OAuth 2.0
Summarize
Summary of OAuth 2.0
OAuth 2.0 enables users to access instance resources through external clients by using tokens, which eliminates the need to enter login credentials for each request. It requires the securityadmin role for management and supports configurations for both inbound (third-party clients accessing instance data) and outbound (instance accessing third-party data) scenarios. Initial user authentication is necessary to obtain the token, which can be reused until it expires.
Show less
Key Features
- Security Frameworks: Both simple and high security frameworks support OAuth 2.0, with high security recommended for enhanced protection.
- Key Components:
- Resource Owner: The user account granting access.
- Client: Application requesting access on behalf of the resource owner.
- Resource Server: Hosts the protected resources.
- Authorization Server: Issues access tokens after authenticating and authorizing the resource owner.
- Access Token: Secure string issued to clients for accessing resources, typically valid for 30 minutes.
- Refresh Token: Used to obtain new access tokens, with a default lifespan of 100 days.
- Grant Types: Supported grant types include Authorization Code, Resource Owner Password Credentials, and Client Credentials, each catering to different client authentication scenarios.
- Credential Storage: The OAuth client secret is securely stored and encrypted, while user passwords are hashed for security.
Key Outcomes
By implementing OAuth 2.0, ServiceNow customers can streamline access to instance resources, enhance security protocols, and reduce the frequency of user authentication. This leads to improved efficiency in accessing data while maintaining secure access control measures. High security settings ensure robust protection against unauthorized access.

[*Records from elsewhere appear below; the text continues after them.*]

theorem witness_ZeroCoefficientsGiveZero :
    zeroCoefficients.ctrl.run = true ∧ SameCoefs (zeroCoefficients.dp.bq.get .preemphL) (.const 0x00000000) ∧
    B32.isFinite (zeroCoefficients.dp.v.get (bqSource .preemphL)) = true ∧
    FiniteHistory (zeroCoefficients.dp.bq.get .preemphL) :=
  ⟨rfl, ⟨rfl, rfl, rfl, rfl, rfl⟩, by decide, by decide, by decide, by decide, by decide⟩

theorem witness_ZeroCoefficientsGiveZero_real :
    let b : Biquad ℝ := { Biquad.const 0 with x1 := -1, y1 := 1 }
    b.b0 = 0 ∧ b.b1 = 0 ∧ b.b2 = 0 ∧ b.a1 = 0 ∧ b.a2 = 0 := ⟨rfl, rfl, rfl, rfl, rfl⟩

/-- R171 by R123, by hand: `p0`, `p1`, `p2` are `−0.0` and `q1`, `q2` are `+0.0`, so `y` is `−0.0` (log entry 17). -/
theorem test_bqProc_zeroCoefficients :
    next (exec (.bqProc 0) zeroCoefficients) (fun t => t.dp.v.preL == 0x80000000) = true := by decide +kernel

theorem witness_ZeroCoefficientsGivePlusZero :
    zeroCoefficients.ctrl.run = true ∧ SameCoefs (zeroCoefficients.dp.bq.get .preemphL) (.const 0x00000000) ∧
    B32.isFinite (zeroCoefficients.dp.v.get (bqSource .preemphL)) = true ∧
    FiniteHistory (zeroCoefficients.dp.bq.get .preemphL) := witness_ZeroCoefficientsGiveZero

theorem witness_IdentityCoefficientsDeliverInput :
    let b : Biquad Word := { Biquad.const 0 with b0 := 0x3F800000, x1 := 0xBF800000, x2 := 0xBF800000 }
    let plain := withBq { b with y2 := 0x7F7FFFFF } 0x00000001
    let negZero := withBq b 0x80000000
    (∀ s ∈ [plain, negZero], s.ctrl.run = true ∧
      SameCoefs (s.dp.bq.get .preemphL) { Biquad.const (0x00000000 : Word) with b0 := 0x3F800000 } ∧
      B32.isFinite (s.dp.v.get (bqSource .preemphL)) = true ∧ FiniteHistory (s.dp.bq.get .preemphL)) ∧
    B32.isZero plain.dp.v.leftRaw = false ∧ B32.isZero negZero.dp.v.leftRaw = true := by
  refine ⟨?_, by decide, by decide⟩
  intro s hs
  simp only [List.mem_cons, List.not_mem_nil, or_false] at hs
  rcases hs with rfl | rfl <;>
    exact ⟨rfl, ⟨rfl, rfl, rfl, rfl, rfl⟩, by decide, by decide, by decide, by decide, by decide⟩

theorem witness_EncMonoHalvesSum :
    let s := withV { Values.const (0 : Word) with lpL := 0x01000000 }
    let s' := withV { Values.const (0 : Word) with lpL := 0xFF7FFFFF, lpR := 0x7F7FFFFF }
    running.ctrl.run = true ∧ State.reset.ctrl.run = false ∧
    (2 ≤ B32.expField (B32.fadd 0 s.dp.v.lpL s.dp.v.lpR) ∧ B32.isFinite (B32.fadd 0 s.dp.v.lpL s.dp.v.lpR) = true) ∧
    (B32.isFinite s'.dp.v.lpR = true ∧ s'.dp.v.lpL = B32.fneg s'.dp.v.lpR) := by decide +kernel

theorem witness_EncDiffHalvesDifference :
    let s := withV { Values.const (0 : Word) with lpL := 0xFF7FFFFF, lpR := 0xFF7FFFFF }
    running.ctrl.run = true ∧ State.reset.ctrl.run = false ∧ B32.isFinite s.dp.v.lpL = true ∧ s.dp.v.lpL = s.dp.v.lpR := by
  decide

theorem witness_EncMixFollowsFormula :
    let mono : State := { running with ctrl := { run := true, stereo := false, extEn := false } }
    let nan := withV { Values.const (0 : Word) with subcarrier := 0x7F800001 }
    let zero := withV { Values.const (0 : Word) with diff := 0x80000000, subcarrier := 0x7F7FFFFF, mono := 0x3F800000 }
    let u := B32.fadd 4 (B32.fmul 0 zero.dp.v.mono 0x3EE66666) (B32.fmul 1 zero.dp.v.pilot 0x3DB851EC)
    running.ctrl.run = true ∧ running.ctrl.stereo = true ∧ mono.ctrl.run = true ∧ mono.ctrl.stereo = false ∧
    State.reset.ctrl.run = false ∧ B32.isNaN nan.dp.v.subcarrier = true ∧
    (B32.isZero zero.dp.v.diff = true ∧ B32.isFinite zero.dp.v.subcarrier = true ∧ B32.isNaN u = false ∧ u ≠ 0x80000000) := by
  decide +kernel

theorem witness_EncExtAddsExternal :
    let ext : State := { running with ctrl := { run := true, stereo := true, extEn := true } }
    let zero := withV { Values.const (0 : Word) with composite := 0x80000000 }
    running.ctrl.run = true ∧ running.ctrl.extEn = false ∧ ext.ctrl.run = true ∧ ext.ctrl.extEn = true ∧
    State.reset.ctrl.run = false ∧ (zero.ctrl.extEn = false ∧ B32.isNaN zero.dp.v.composite = false) ∧
    B32.isFinite zero.dp.v.composite = true := by decide

theorem witness_RealCompositeFormula :
    |(sample exact State.reset.ctrl (.reset 0)).v.mono| ≤ 1 ∧ |(sample exact State.reset.ctrl (.reset 0)).v.diff| ≤ 1 := by
  constructor <;>
    simp [sample_unrolled, encMix_stereo, State.reset, Datapath.reset, Biquads.const, Biquad.const, Values.const, bqProc,
      bqOutput, bqShift, Values.get, Values.set, Biquads.get, Biquads.set, bqSource, bqDest, exact]

/-- Both channels pass 0.5 through one tap. -/
theorem witness_EqualChannelsStayEqual :
    let b : Biquad Word := { Biquad.const (0 : Word) with b0 := 0x3F800000 }
    let s : State := { running with dp := { running.dp with
      v := { Values.const (0 : Word) with leftRaw := 0x3F000000, rightRaw := 0x3F000000 }, bq := ⟨b, b, b, b⟩ } }
    s.ctrl.run = true ∧ s.dp.v.leftRaw = s.dp.v.rightRaw ∧ s.dp.bq.preemphL = s.dp.bq.preemphR ∧
    s.dp.bq.lowpassL = s.dp.bq.lowpassR ∧ next (exec .sample s) (fun t => B32.isFinite t.dp.v.lpL) = true := by
  decide +kernel

theorem witness_SampleFollowsElevenSteps : running.ctrl.run = true ∧ State.reset.ctrl.run = false := by decide

theorem witness_SampleEqualsUnrolled : running.Idle ∧ running.ctrl.run = true := ⟨⟨rfl, rfl⟩, rfl⟩

theorem witness_SampleIgnoresStaleValues :
    let v : Values Word := { Values.const (0 : Word) with pilot := 0x7FC00000, composite := 0x3F800000, preL := 0xBF800000 }
    v.leftRaw = running.dp.v.leftRaw ∧ v.rightRaw = running.dp.v.rightRaw ∧ v.externalMpx = running.dp.v.externalMpx ∧
    running.ctrl.run = true := by decide

theorem witness_SampleUpdatesOncePerSample : running.ctrl.run = true := rfl

theorem witness_BusReadFollowsMap :
    running.Idle ∧ (asked [.read 0x01]).pending = .read 0x01 :: [] ∧ (0x02 : BusAddr).toNat = 0x02 ∧
    ∀ a ∈ [0x03, 0x06, 0x0F, 0x1C, 0x1F, 0x25, 0x27, 0x2C, 0x3F, 0x55, 0x5F, 0x60, (0x7F : BusAddr)],
      reservedAddress a.toNat := by
  refine ⟨⟨rfl, rfl⟩, rfl, rfl, ?_⟩
  unfold reservedAddress
  decide

theorem witness_ReadsAndIdlenessChangeNothing :
    (∃ t, (asked [.read 0x7F]).pending = .read 0x7F :: [] ∧ step (asked [.read 0x7F]) = .next t) ∧ running.pending = [] :=
  ⟨⟨_, rfl, rfl⟩, rfl⟩

theorem witness_LockedRegisterWrites :
    running.ctrl.run = true ∧ State.reset.ctrl.run = false ∧
    ∀ a ∈ [0x00, 0x04, 0x05, 0x20, 0x24, 0x28, 0x2B, 0x50, (0x5B : BusAddr)], lockedAddress a.toNat := by
  unfold lockedAddress
  decide

theorem witness_CtrlWriteSetsFields : State.reset.ctrl.run = false ∧ running.ctrl.run = true := by decide

theorem witness_ReservedAddressesRefuse :
    reservedAddress (0x03 : BusAddr).toNat ∧ reservedAddress (0x7F : BusAddr).toNat := by
  unfold reservedAddress
  decide

theorem witness_RunPhaseFreezesConfiguration :
    ∃ t, (asked [.write 0x00 0]).ctrl.run = true ∧ (asked [.write 0x00 0]).pending.head? ≠ some .reset ∧
      step (asked [.write 0x00 0]) = .next t := ⟨_, rfl, by decide, rfl⟩

theorem witness_FlagsStickUntilReset :
    (∃ t, step (asked [.write 0x02 0]) = .next t ∧ (asked [.write 0x02 0]).pending.head? ≠ some .reset) ∧
    ∃ t, step (asked [.reset]) = .next t ∧ (asked [.reset]).pending.head? = some .reset :=
  ⟨⟨_, rfl, by decide⟩, ⟨_, rfl, rfl⟩⟩

/-- The phase moves in the step of one running state, the history of instance 0 in that of another. -/
theorem witness_PhaseAndHistoryMoveOnlyByOperations :
    let s : State := { withPhase 0 0x3F800000 with pending := [.write 0x02 0x00001200] }
    let s' : State := { withBq (.const 0) 0x3F800000 with pending := [.write 0x02 0x00002000] }
    s.ctrl.run = true ∧ s.pending.head? ≠ some .reset ∧ next (step s) (fun t => t.dp.phase != s.dp.phase) = true ∧
    s'.ctrl.run = true ∧ s'.pending.head? ≠ some .reset ∧
    next (step s') (fun t => t.dp.bq.get .preemphL != s'.dp.bq.get .preemphL) = true := by decide +kernel

theorem witness_OperationsChangeOnlyWhatTheyWrite :
    (∃ t, (Instr.bqProc 3).wellFormed = true ∧ exec (.bqProc 3) running = .next t ∧ running.ctrl.run = true) ∧
    ∃ t, exec .sample State.reset = .next t ∧ State.reset.ctrl.run = false := ⟨⟨_, rfl, rfl, rfl⟩, ⟨_, rfl, rfl⟩⟩

theorem witness_StepsKeepIdle :
    ∃ t, (asked [.write 0x02 0x00000100]).Idle ∧ step (asked [.write 0x02 0x00000100]) = .next t :=
  ⟨_, ⟨rfl, rfl⟩, rfl⟩

theorem witness_ResetFromAnyState : (asked [.reset, .read 0x01]).pending = .reset :: [.read 0x01] := rfl

theorem witness_SumIsNearest :
    B32.isFinite 0x7F7FFFFF = true ∧ B32.isFinite 0xFF7FFFFF = true ∧ B32.value 0x7F7FFFFF + B32.value 0xFF7FFFFF = 0 ∧
    B32.isNeg 0x80000000 = true ∧ B32.value 0x80000000 - B32.value 0x00000000 = 0 := by decide

theorem witness_ProductIsNearest : B32.isFinite 0x1A400000 = true ∧ B32.isFinite 0x9A000000 = true := by decide

theorem witness_HalfIsExactAboveBottom :
    (2 ≤ B32.expField 0x01000000 ∧ B32.expField 0x7F7FFFFF ≤ 254) ∧ B32.isFinite 0x00000003 = true ∧
    B32.isZero 0x80000000 = true ∧ B32.isInf 0xFF800000 = true := by decide

theorem witness_NaNAndInfinityRules :
    B32.isNaN 0x7F800001 = true ∧ B32.isNaN 0xFFFFFFFF = true ∧
    (B32.isInf 0x7F800000 = true ∧ B32.isInf 0xFF800000 = true ∧ B32.isNeg 0x7F800000 ≠ B32.isNeg 0xFF800000) ∧
    (B32.isZero 0x80000000 = true ∧ B32.isFinite 0x7F7FFFFF = true) ∧
    (B32.isNaN 0x00000001 = false ∧ B32.isZero 0x00000001 = false) := by decide

theorem witness_RoundingErrorBounds :
    B32.isFinite 0x3F800000 = true ∧ B32.isFinite 0x00000001 = true ∧
    2 * |B32.value 0x3F800000 + B32.value 0x00000001| < twiceOverflow 0 ∧
    2 ^ 23 ≤ |B32.value 0x3F800000 + B32.value 0x00000001| ∧ |B32.value 0x00000001 + B32.value 0x00000001| < 2 ^ 23 := by
  decide

theorem witness_LowpassDesignUnitGain :
    (0 : ℝ) < 15000 ∧ (15000 : ℝ) < 192000 / 2 ∧ (0 : ℝ) < 5 ∧ (1 / 2 : ℝ) < 5 := by norm_num

theorem witness_LiteralPreemphasisFailsOnlyStability : (0 : ℝ) < 1 / 20000 ∧ (0 : ℝ) < 192000 := by norm_num

theorem witness_BridgeForwardsWholeWords :
    0x40000000 % 4 = 0 ∧ 0x40000001 % 4 ≠ 0 ∧ (2 : Nat) ≠ 4 ∧ ([0, 0] : List Byte).length ≠ 4 := by decide

/-- The clauses on a skipped boot step: all coefficients zero, in stereo with a phase and without, and in mono mode. -/
theorem witness_BootScriptConfigures :
    let mono : State := { running with ctrl := { run := true, stereo := false, extEn := true } }
    (running.ctrl.run = true ∧ running.dp.phase = 0x00000000 ∧ running.dp.phaseInc = 0x00000000) ∧
    (∀ s ∈ [running, mono, withPhase 0x40490FDB 0x3F1F2C8D, zeroCoefficients],
      s.ctrl.run = true ∧ B32.isFinite s.dp.v.leftRaw = true ∧ B32.isFinite s.dp.v.rightRaw = true ∧
        ∀ i, SameCoefs (s.dp.bq.get i) (.const 0x00000000) ∧ FiniteHistory (s.dp.bq.get i)) ∧
    PhaseLegal 0x00000000 ∧ PhaseLegal (withPhase 0x40490FDB 0x3F1F2C8D).dp.phase ∧
    mono.ctrl.stereo = false ∧ B32.isZero (B32.fsin running.dp.phase) = true := by
  refine ⟨⟨rfl, rfl, rfl⟩, ?_, legal_of (by decide) (by decide) (by decide), legal_of (by decide) (by decide) (by decide),
    rfl, by rw [B32.fsin_zero (by decide)]; decide⟩
  intro s hs
  simp only [List.mem_cons, List.not_mem_nil, or_false] at hs
  rcases hs with rfl | rfl | rfl | rfl <;> refine ⟨rfl, by decide, by decide, fun i => ?_⟩ <;> cases i <;>
    exact ⟨⟨rfl, rfl, rfl, rfl, rfl⟩, by decide, by decide, by decide, by decide⟩

end Sys2Proof.Tests
end

section
/-! The registers and the state (R20 to R56): one datapath function per operation with its frame, reading back what a
bus write stores, and what a step of a running core can change; then the statements of the family. -/

namespace Sys2Proof.Machine

variable {F : Type}

/-! ### The value registers, per unit operation -/

section ValueFrames

variable (N : Numerics F) (c : Ctrl) (k : BitVec 8) (m : Datapath F) {r : VReg}

theorem oscSin_v_ne (h : r ≠ .pilot) : (oscSin N m).v.get r = m.v.get r := by
  rw [oscSin_v]
  exact Values.get_set_ne m.v _ h

theorem oscHarm_v_ne (h : r ≠ .subcarrier) : (oscHarm N k m).v.get r = m.v.get r := by
  rw [oscHarm_v]
  exact Values.get_set_ne m.v _ h

theorem oscSin_pilot : (oscSin N m).v.get .pilot = N.fsin m.phase := by rw [oscSin_v, Values.get]

theorem oscHarm_subcarrier :
    (oscHarm N k m).v.get .subcarrier = N.fsin (N.fmul m.draws (N.fofnat k) m.phase) := by rw [oscHarm_v, Values.get]

theorem encMono_v_ne (h : r ≠ .mono) : (encMono N m).v.get r = m.v.get r := by
  rw [encMono_v]
  exact Values.get_set_ne m.v _ h

theorem encDiff_v_ne (h : r ≠ .diff) : (encDiff N m).v.get r = m.v.get r := by
  rw [encDiff_v]
  exact Values.get_set_ne m.v _ h

theorem encMix_v_ne (h : r ≠ .composite) : (encMix N c m).v.get r = m.v.get r := by
  cases hs : c.stereo
  · rw [encMix_mono N c m hs]
    exact Values.get_set_ne m.v _ h
  · rw [encMix_stereo N c m hs]
    exact Values.get_set_ne m.v _ h

theorem encExt_v_ne (h : r ≠ .composite) : (encExt N c m).v.get r = m.v.get r := by
  rw [encExt_v]
  exact Values.get_set_ne m.v _ h

end ValueFrames

/-! ### The four filters of `SAMPLE` -/

/-- The first four unit operations of `SAMPLE`: each biquad processes once (R207). -/
def filters (N : Numerics F) (m : Datapath F) : Datapath F :=
  bqProc N .lowpassR (bqProc N .lowpassL (bqProc N .preemphR (bqProc N .preemphL m)))

section Sample

variable (N : Numerics F) (c : Ctrl) (m : Datapath F)

/-- After the four filters each biquad has shifted once, its input and output being in its source and destination:
no later filter writes those (R172). -/
theorem filters_bq (i : BqInst) :
    (filters N m).bq.get i =
      bqShift (m.bq.get i) ((filters N m).v.get (bqSource i)) ((filters N m).v.get (bqDest i)) := by
  cases i <;> simp (disch := decide) only [filters, bqProc_bq_ne, bqProc_v_ne, bqProc_bq_same, bqProc_v_dest]

theorem filters_v_ne {r : VReg} (h : ∀ i, r ≠ bqDest i) : (filters N m).v.get r = m.v.get r := by
  simp only [filters, bqProc_v_ne N _ _ (h _)]

/-! ### `SAMPLE` as a whole -/

@[simp] theorem sample_upc : (sample N c m).upc = 0 := by rw [sample_unrolled]

@[simp] theorem sample_phaseInc : (sample N c m).phaseInc = m.phaseInc := by simp [sample_unrolled]

@[simp] theorem sample_bq : (sample N c m).bq = (filters N m).bq := by simp [sample_unrolled, filters]

/-- The phase advances once (R158). -/
theorem sample_phase : ∃ d, (sample N c m).phase = phaseAfter N d m.phase m.phaseInc := by
  rw [sample_unrolled]
  exact ⟨_, (oscAdv_phase N _).trans (congrArg₂ (phaseAfter N _) (by simp) (by simp))⟩

/-- The operations after the filters write only the last five value registers. -/
theorem sample_v_ne {r : VReg} (h : r ∉ [VReg.mono, .diff, .pilot, .subcarrier, .composite]) :
    (sample N c m).v.get r = (filters N m).v.get r := by
  simp only [List.mem_cons, List.not_mem_nil, or_false, not_or] at h
  obtain ⟨hmono, hdiff, hpilot, hsub, hcomp⟩ := h
  rw [sample_unrolled, oscAdv_v, encExt_v_ne N c _ hcomp, encMix_v_ne N c _ hcomp, oscHarm_v_ne N _ _ hsub,
    oscSin_v_ne N _ hpilot, encDiff_v_ne N _ hdiff, encMono_v_ne N _ hmono, filters]

/-- The pilot is the sine of the phase before the advance (R158). -/
theorem sample_pilot : (sample N c m).v.pilot = N.fsin m.phase := by
  change (sample N c m).v.get .pilot = _
  rw [sample_unrolled, oscAdv_v, encExt_v_ne N c _ (by decide), encMix_v_ne N c _ (by decide),
    oscHarm_v_ne N _ _ (by decide), oscSin_pilot]
  simp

OAuth 2.0 lets users access instance resources through external clients by obtaining a token rather than by entering login credentials with each resource request.
You must have the security_admin role to manage the OAuth integration. Configure OAuth 2.0 for the following scenarios:
- OAuth external client scenario (Inbound): Your instance provides an endpoint for third-party clients to pull data from the instance.
- OAuth provider scenario (Outbound): Your instance pulls data from a third-party provider.
Both, simple security and high security frameworks support OAuth 2.0. High Security is recommended. See for information about which versions have high security already active and how to activate high security.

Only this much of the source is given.